_Exercise brief_
Return the lines below that carry the word "mayLeave".
------------------------------------------------------------------------
/-- R76: `loop` with a count of zero leaves the loop inactive and continues after the end bundle; with any other count the counter is written,
the loop covers the bundles from the next one to its end, and the next bundle is the body's first. -/
def Sys2Proof.Claims.LoopStarts : Prop := ∀ (l : Bool) (cnt : BitVec 6) (e : BitVec 11),
  Does (.loop l cnt e) (fun c s => (readInt s c .c cnt).setWidth 32 = (0 : BitVec 32) ∧ inCode s c ((c.pc + 32 * e.toNat + 32 : Nat) : Int))
    (fun c s => ((chosen (c.pc + 32 * e.toNat + 32) s).launch (counterWrite c l 0)).modCur
      (onLoop l fun x => { x with active := false }))
  ∧ Does (.loop l cnt e) (fun c s => (readInt s c .c cnt).setWidth 32 ≠ (0 : BitVec 32))
    (fun c s => chosen (c.pc + 32) ((s.launch (counterWrite c l ((readInt s c .c cnt).setWidth 32))).modCur
      (onLoop l fun x => { x with start := c.pc + 32, stop := c.pc + 32 * e.toNat, active := true })))

/-- R331, R332: `bkt.jmp` whose table can be read continues at the target of the first pair whose BOUND is not below the count, and at the
next bundle where no BOUND reaches it. -/
def Sys2Proof.Claims.BucketJump : Prop := ∀ (cnt : BitVec 6) (xs : BitVec 3) (tdisp : BitVec 20) (np : BitVec 4)
    (read : State) (l : List (BitVec 256)),
  let table := fun (c : Ctx) (s : State) =>
    tableBundles s.turn c (c.pc + 32 * tdisp.toInt) (np.toNat / 3 + 1) s = .ok (read, l)
  let found := fun (c : Ctx) (s : State) =>
    ((List.range (np.toNat + 1)).map (bucket l)).find? fun p => decide ((readInt s c .c cnt).toNat % 2 ^ 32 ≤ p.1)
  (∀ bound target, Does (.bktJmp cnt xs tdisp np)
    (fun c s => table c s ∧ found c s = some (bound, target) ∧ inCode read c ((32 * target : Nat) : Int))
    (fun _ _ => chosen (32 * target) read))
  ∧ Does (.bktJmp cnt xs tdisp np) (fun c s => table c s ∧ found c s = none) (fun c _ => chosen (c.pc + 32) read)

/-- R76, R331, R332: the start of a loop and the bucket jump. -/
def Obligations.LoopsAndBuckets : Prop := Claims.LoopStarts ∧ Claims.BucketJump

/-- R310 to R317, R79: the suspension points without a check. Where the point may be taken and the save area can be written, `park` leaves
the record RETURNING with CAUSE 1, `seg.mark` stays with CAUSE 9, and `exit` retires the record. The model's choices: `exit` leaves both loops
inactive in the save area, and its STATUS free (log 46); a firmware context, which has no record, leaves its core by `exit` with nothing written
(log 18). -/
def Obligations.ParkMarkAndExit : Prop := ∀ (xs : BitVec 3) (mask : BitVec 24),
  let ready := fun (c : Ctx) (s : State) => c.suspended = none ∧ pointReady [] s ∧ mayLeave (steppedOver (committed [] s))
  Does (.park xs mask) ready (fun _ s =>
    let t := steppedOver (committed [] s)
    returning t (left mask 0 1 0 false t))
  ∧ Does .segMark ready (fun _ s => stayed 0 9 (steppedOver (committed [] s)))
  ∧ Does .exit ready (fun _ s =>
    let t := steppedOver (committed [] s)
    leftAs loopsOff 0xFFFFFF 0 (BitVec.ofNat 64 (t.pick 7000)) 0 false t)
  ∧ Does .exit (fun c s => c.suspended = none ∧ pointReady [] s
        ∧ ∃ x, (steppedOver (committed [] s)).ctxOf s.turn = some x ∧ x.hasRecord = false) (fun _ s =>
      let t := steppedOver (committed [] s)
      t.setCore s.turn (Core.vacate s.turn (t.core s.turn)))

/-- R12, R306, R318: `spawn` through a block that the core reaches and may read, into a pasture that the context's paddock owns, is held as a
release. -/
def Sys2Proof.Claims.SpawnIsHeld : Prop := ∀ (k : BitVec 3) (o p : BitVec 6),
  let pid := fun (s : State) (c : Ctx) => (readInt s c .c p).toNat
  let off := fun (s : State) (c : Ctx) => (readInt s c .c o).toNat
  Holds (.spawn k o p) (fun c s =>
      let cap := readK s c .c k.toNat
      let d := s.pasture (pid s c)
      cap.tag = true ∧ cap.has rightR = true ∧ off s c % 64 = 0 ∧ off s c + 64 ≤ cap.len ∧ pid s c ≤ 4095
      ∧ pastValid d = true ∧ pastPaddock d = c.paddock ∧ pastCmask d ≠ 0
      ∧ tierCheck s s.turn cap.obj (cap.base + off s c) 64 0 = .ok ())
    fun c s => controlHeld c 0 true 4 (readK s c .c k.toNat) (off s c) 64 (.spawn (pid s c))

/-- R324, R325, R326: `wakew` and `fold.arrive` whose checks at issue pass are held as releases. -/
def Sys2Proof.Claims.WakesAndArrivalsAreHeld : Prop := ∀ (k xs : BitVec 3) (o : BitVec 6) (scope : BitVec 3) (n : BitVec 16) (fid : BitVec 10),
  Holds (.wakew k xs o scope n) (fun c s => watchCheck s s.turn (readK s c .c k.toNat) (readInt s c .c o).toNat 4 rightW = .ok ())
    (fun c s => controlHeld c 16 true scope.toNat (readK s c .c k.toNat) (readInt s c .c o).toNat 4 (.wake n.toNat scope.toNat))
  ∧ ∀ i, Holds (.foldArrive fid) (fun c s => foldNamed s c fid.toNat i)
    (fun c s => controlHeld c 16 true ((s.fold fid.toNat).lvl + 1) Cap.null 0 0 (.arrive i fid.toNat))

/-- R320, R321: `waitw` stays with CAUSE 8 where the word read at its point of order meets the condition, and parks on the word where it does not
and the watch table has room. The STATUS that a record shows while it is PARKED is free (log 46). -/
def Sys2Proof.Claims.WaitStaysOrParks : Prop := ∀ (k xs : BitVec 3) (o : BitVec 6) (cond : BitVec 2) (w64 : Bool) (scope : BitVec 3) (v : BitVec 6),
  let n := if w64 then 8 else 4
  let value := fun (c : Ctx) (s : State) => if cond = 2 then 0 else (readInt s c .c v).toNat % 256 ^ n
  let cap := fun (c : Ctx) (s : State) => readK s c .c k.toNat
  let off := fun (c : Ctx) (s : State) => (readInt s c .c o).toNat
  let l := fun (c : Ctx) (s : State) => [(cap c s).val.toNat, b2n (cap c s).tag, off c s, value c s]
  let at' := fun (c : Ctx) (s : State) => (cap c s).base + off c s
  let now := fun (c : Ctx) (s : State) => afterCommitOf (l c s) c s
  let access := fun (c : Ctx) (s : State) => waitAct s (now c s) scope.toNat (cap c s).obj (at' c s) n
  let seen := fun (c : Ctx) (s : State) =>
    (fillSpan (touch (committed (l c s) s) (cap c s).obj (at' c s) n 0) (cap c s).obj (at' c s) n 0).recordRead (access c s)
  let word := fun (c : Ctx) (s : State) => ofBytes (partyBytes (seen c s) (cap c s).obj (at' c s) n 0)
  let met := fun (c : Ctx) (s : State) => (cond = 0 ∧ word c s ≠ value c s) ∨ (cond = 1 ∧ word c s = value c s)
  let ready := fun (c : Ctx) (s : State) =>
    c.suspended = none ∧ watchCheck s s.turn (cap c s) (off c s) n rightR = .ok () ∧ pointReady (l c s) s
    ∧ mayLeave (steppedOver (seen c s))
    ∧ (committed (l c s) s).ctxOf s.turn = some (now c s)
    ∧ portCheck (committed (l c s) s) (whoOf s.turn (now c s)) (some (cap c s).gen) (cap c s).obj (at' c s) n false 0 = .ok ()
    ∧ fillHeld (committed (l c s) s) (cap c s).obj (at' c s) n 0 = false
  Does (.waitw k xs o cond w64 scope v) (fun c s => ready c s ∧ met c s)
    (fun c s => stayed (BitVec.ofNat 64 (value c s)) 8 (steppedOver (seen c s)))
  ∧ Does (.waitw k xs o cond w64 scope v)
    (fun c s => ready c s ∧ ¬ met c s ∧ watchRoom (seen c s) (cap c s).obj (at' c s) n = true)
    (fun c s =>
      let t := steppedOver (seen c s)
      parked (.word n cond.toNat (BitVec.ofNat 64 (value c s)) scope.toNat (cap c s).obj (at' c s) (cap c s).gen (now c s).paddock) (access c s) t
        (left 0xFFFFFF (BitVec.ofNat 64 (value c s)) (BitVec.ofNat 64 (t.pick 7000)) (2 ^ 60) false t))

/-- R325, R327, R328: `fold.wait` and `fold.sync` stay with CAUSE 8 where the entry is armed for a phase that has ended, whose ARM is then clear,
and park on the fold's phase otherwise. The STATUS that a record shows while it is PARKED is free (log 46). -/
def Sys2Proof.Claims.FoldWaits : Prop := ∀ (fid : BitVec 10) (i : Nat),
  let armed := fun (s : State) => ∃ c, s.ctxOf s.turn = some c ∧ c.farm.getLsbD i = true
    ∧ (s.fold fid.toNat).phase ≠ c.farm.getLsbD (4 + i)
  let access := fun (s : State) (c : Ctx) => waitAct s c ((s.fold fid.toNat).lvl + 1) (foldPseudo fid.toNat) 0 1
  let disarmed := fun (s : State) (c : Ctx) =>
    (s.recordRead (access s c)).modCur fun c => { c with farm := BitVec.ofNat 8 (c.farm.toNat &&& (0xFF - 2 ^ i)) }
  let waiter := fun (s : State) => s.setFold fid.toNat (setBits (s.fold fid.toNat) 16 16 ((s.fold fid.toNat).waiters + 1))
  let out := fun (s : State) (c : Ctx) =>
    let ph := (s.fold fid.toNat).phase
    let t := steppedOver (waiter s)
    parked (.fold fid.toNat ph i) (access s c) t
      (left 0xFFFFFF 0 (BitVec.ofNat 64 (t.pick 7000)) (2 * 2 ^ 60 + b2n ph * 1024 + fid.toNat) false t)
  let arrival := fun (c : Ctx) (s : State) =>
    { controlHeld c 16 true ((s.fold fid.toNat).lvl + 1) Cap.null 0 0 (.arrive i fid.toNat) with slot := .cf }
  let arrived := fun (c : Ctx) (s : State) => keepOperands (s.modCur (withHeld (arrival c s))) s.turn .c []
  let waits := fun (c : Ctx) (s : State) => c.suspended = none ∧ foldNamed s c fid.toNat i
  let stays := fun (c : Ctx) (s : State) =>
    pointReady [i] s ∧ armed (committed [i] s) ∧ mayLeave (steppedOver (disarmed (committed [i] s) (afterCommitOf [i] c s)))
  let leaves := fun (s : State) => pointReady [i] s ∧ ¬ armed (committed [i] s) ∧ mayLeave (steppedOver (waiter (committed [i] s)))
  let arrives := fun (c : Ctx) (s : State) =>
    waits c s ∧ c.caught .c = none ∧ othersPending s s.turn = false ∧ holdsNow (arrival c s) s c
  Does (.foldWait fid) (fun c s => waits c s ∧ stays c s)
    (fun c s => stayed 0 8 (steppedOver (disarmed (committed [i] s) (afterCommitOf [i] c s))))
  ∧ Does (.foldWait fid) (fun c s => waits c s ∧ leaves s ∧ (committed [i] s).ctxOf s.turn ≠ none)
    (fun c s => out (committed [i] s) (afterCommitOf [i] c s))
  ∧ Does (.foldSync fid) (fun c s => arrives c s ∧ stays c (arrived c s))
    (fun c s => stayed 0 8 (steppedOver (disarmed (committed [i] (arrived c s)) (afterCommitOf [i] c (arrived c s)))))
  ∧ Does (.foldSync fid) (fun c s => arrives c s ∧ leaves (arrived c s) ∧ (committed [i] (arrived c s)).ctxOf s.turn ≠ none)
    (fun c s => out (committed [i] (arrived c s)) (afterCommitOf [i] c (arrived c s)))

/-- R329: `fold.bytes` commits the porch, clears REPLAY and adds the count, read as a signed 32-bit number, to the fold's PENDING. -/
def Sys2Proof.Claims.FoldBytesAdds : Prop := ∀ (n : BitVec 6) (fid : BitVec 10) (i : Nat),
  let count := fun (c : Ctx) (s : State) => (readInt s c .c n).toNat % 2 ^ 32
  let after := fun (c : Ctx) (s : State) => match commitPorch (keepOperands s s.turn .c [count c s]) s.turn with
    | .ok t => t.modCur fun c => { c with replay := false }
    | .error _ => s
  Does (.foldBytes n fid) (fun c s => c.caught .c = none ∧ foldNamed s c fid.toNat i
      ∧ (∃ t, commitPorch (keepOperands s s.turn .c [count c s]) s.turn = .ok t)
      ∧ -(2 ^ 31) ≤ ((after c s).fold fid.toNat).pending + signed 32 (count c s)
      ∧ ((after c s).fold fid.toNat).pending + signed 32 (count c s) ≤ 2 ^ 31 - 1)
    fun c s =>
      let t := after c s
      settleFold (t.setFold fid.toNat ((t.fold fid.toNat).setPending ((t.fold fid.toNat).pending + signed 32 (count c s)))) fid.toNat

/-- R318, R324 to R329: the operations of C that hold a write, and those on folds. That the STATUS of a record is free while it is PARKED is the
model's choice (log 46). -/
def Obligations.SpawnsAndFolds : Prop := Claims.SpawnIsHeld ∧ Claims.WakesAndArrivalsAreHeld ∧ Claims.FoldWaits ∧ Claims.FoldBytesAdds

/-- R399, R400: `probe` of a span of length zero, or of a span whose pages are all resident, stays with CAUSE 8; a page that is not there puts
the record into the pinfold, with an entry in the cluster's ring and a notice to its shepherd; where a page of the span is lost it stays with
CAUSE 13, and where the ring is full with CAUSE 12. STATUS while the record is parked is the model's choice: free (log 46). -/
def Sys2Proof.Claims.ProbeStaysOrPins : Prop := ∀ (k : BitVec 3) (w : Bool) (o len : BitVec 6),
  let cap := fun (c : Ctx) (s : State) => readK s c .c k.toNat
  let off := fun (c : Ctx) (s : State) => (readInt s c .c o).toNat
  let n := fun (c : Ctx) (s : State) => (readInt s c .c len).toNat
  let l := fun (c : Ctx) (s : State) => [(cap c s).val.toNat, b2n (cap c s).tag, off c s, n c s]
  let at' := fun (c : Ctx) (s : State) => (cap c s).base + off c s
  let ready := fun (c : Ctx) (s : State) => c.suspended = none ∧ pointReady (l c s) s
  let allowed := fun (c : Ctx) (s : State) => (cap c s).tag = true ∧ (cap c s).has (if w then rightW else rightR) = true
    ∧ n c s ≤ 67108864 ∧ off c s + n c s ≤ (cap c s).len
  let entry := fun (c : Ctx) (s : State) => (committed (l c s) s).seenObj (cap c s).obj 0
  let passes := fun (c : Ctx) (s : State) => isLocal (cap c s).obj = false ∧ (committed (l c s) s).isTable (cap c s).obj = true
    ∧ (entry c s).valid = true ∧ (cap c s).gen = (entry c s).gen ∧ at' c s + n c s ≤ (entry c s).size
    ∧ ∃ c', (committed (l c s) s).ctxOf s.turn = some c' ∧ (levelOf s.turn ≠ .u ∨ (entry c s).permits c'.paddock = true)
  let missing := fun (c : Ctx) (s : State) =>
    (pagesOf (entry c s).page (at' c s) (n c s)).find? fun pg => !probeOk (committed (l c s) s) (entry c s) w pg
  let pinned := fun (c : Ctx) (s : State) (pg : Nat) =>
    let t := committed (l c s) s
    let cl := clusterOf s.turn
    let seq := t.num (t.pinfold cl) 8
    match t.ctxOf s.turn with
    | none => t
    | some c' =>
      let u := t.hubWrite (t.pinEntry cl seq) 64 (ofBytes (pinEntryBytes t s.turn c' (cap c s) (entry c s) w seq (at' c s) (n c s) pg))
      let u := u.hubWrite (u.pinfold cl) 8 (seq + 1)
      u.tell cl 0 (noticeOf u (unitOf s.turn) 0x32 s.turn 0 seq)
  let prio := fun (c : Ctx) (s : State) =>
    let x := (afterCommitOf (l c s) c s).record
    min x.prio (pastPrio ((committed (l c s) s).pasture x.pasture))
  let lost := fun (c : Ctx) (s : State) =>
    ((pagesOf (entry c s).page (at' c s) (n c s)).any fun p => ((committed (l c s) s).pageEnt (entry c s) p).lost) = true
  let free := fun (c : Ctx) (s : State) =>
    pinFree (committed (l c s) s) (clusterOf s.turn) ((committed (l c s) s).num ((committed (l c s) s).pinfold (clusterOf s.turn)) 8) = true
  Does (.probe k w o len) (fun c s => ready c s ∧ n c s = 0 ∧ mayLeave (steppedOver (committed (l c s) s)))
    (fun c s => stayed 0 8 (steppedOver (committed (l c s) s)))
  ∧ Does (.probe k w o len) (fun c s => ready c s ∧ 0 < n c s ∧ allowed c s ∧ passes c s ∧ missing c s = none
      ∧ mayLeave (steppedOver (committed (l c s) s)))
    (fun c s => stayed 0 8 (steppedOver (committed (l c s) s)))
  ∧ Does (.probe k w o len) (fun c s => ready c s ∧ 0 < n c s ∧ allowed c s ∧ passes c s ∧ missing c s ≠ none ∧ lost c s
      ∧ mayLeave (steppedOver (committed (l c s) s)))
    (fun c s => stayed 0 13 (steppedOver (committed (l c s) s)))
  ∧ Does (.probe k w o len) (fun c s => ready c s ∧ 0 < n c s ∧ allowed c s ∧ passes c s ∧ missing c s ≠ none ∧ ¬ lost c s ∧ ¬ free c s
      ∧ mayLeave (steppedOver (committed (l c s) s)))
    (fun c s => stayed 0 12 (steppedOver (committed (l c s) s)))
  ∧ ∀ pg, Does (.probe k w o len) (fun c s => ready c s ∧ 0 < n c s ∧ allowed c s ∧ passes c s ∧ missing c s = some pg
      ∧ ¬ lost c s ∧ free c s
      ∧ mayLeave (steppedOver (pinned c s pg)))
    (fun c s =>
      let t := committed (l c s) s
      let u := steppedOver (pinned c s pg)
      parked (.pinfold (clusterOf s.turn) (t.num (t.pinfold (clusterOf s.turn)) 8) (prio c s) 0)
        (readAct s.turn (afterCommitOf (l c s) c s) .c .p 16 0 0 0) u
        (left 0xFFFFFF 0 (BitVec.ofNat 64 (u.pick 7000)) 0 true u))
------------------------------------------------------------------------
_Task response_
  let ready := fun (c : Ctx) (s : State) => c.suspended = none ∧ pointReady [] s ∧ mayLeave (steppedOver (committed [] s))
    ∧ mayLeave (steppedOver (seen c s))
    pointReady [i] s ∧ armed (committed [i] s) ∧ mayLeave (steppedOver (disarmed (committed [i] s) (afterCommitOf [i] c s)))
  let leaves := fun (s : State) => pointReady [i] s ∧ ¬ armed (committed [i] s) ∧ mayLeave (steppedOver (waiter (committed [i] s)))
  Does (.probe k w o len) (fun c s => ready c s ∧ n c s = 0 ∧ mayLeave (steppedOver (committed (l c s) s)))
      ∧ mayLeave (steppedOver (committed (l c s) s)))
      ∧ mayLeave (steppedOver (committed (l c s) s)))
      ∧ mayLeave (steppedOver (committed (l c s) s)))
      ∧ mayLeave (steppedOver (pinned c s pg)))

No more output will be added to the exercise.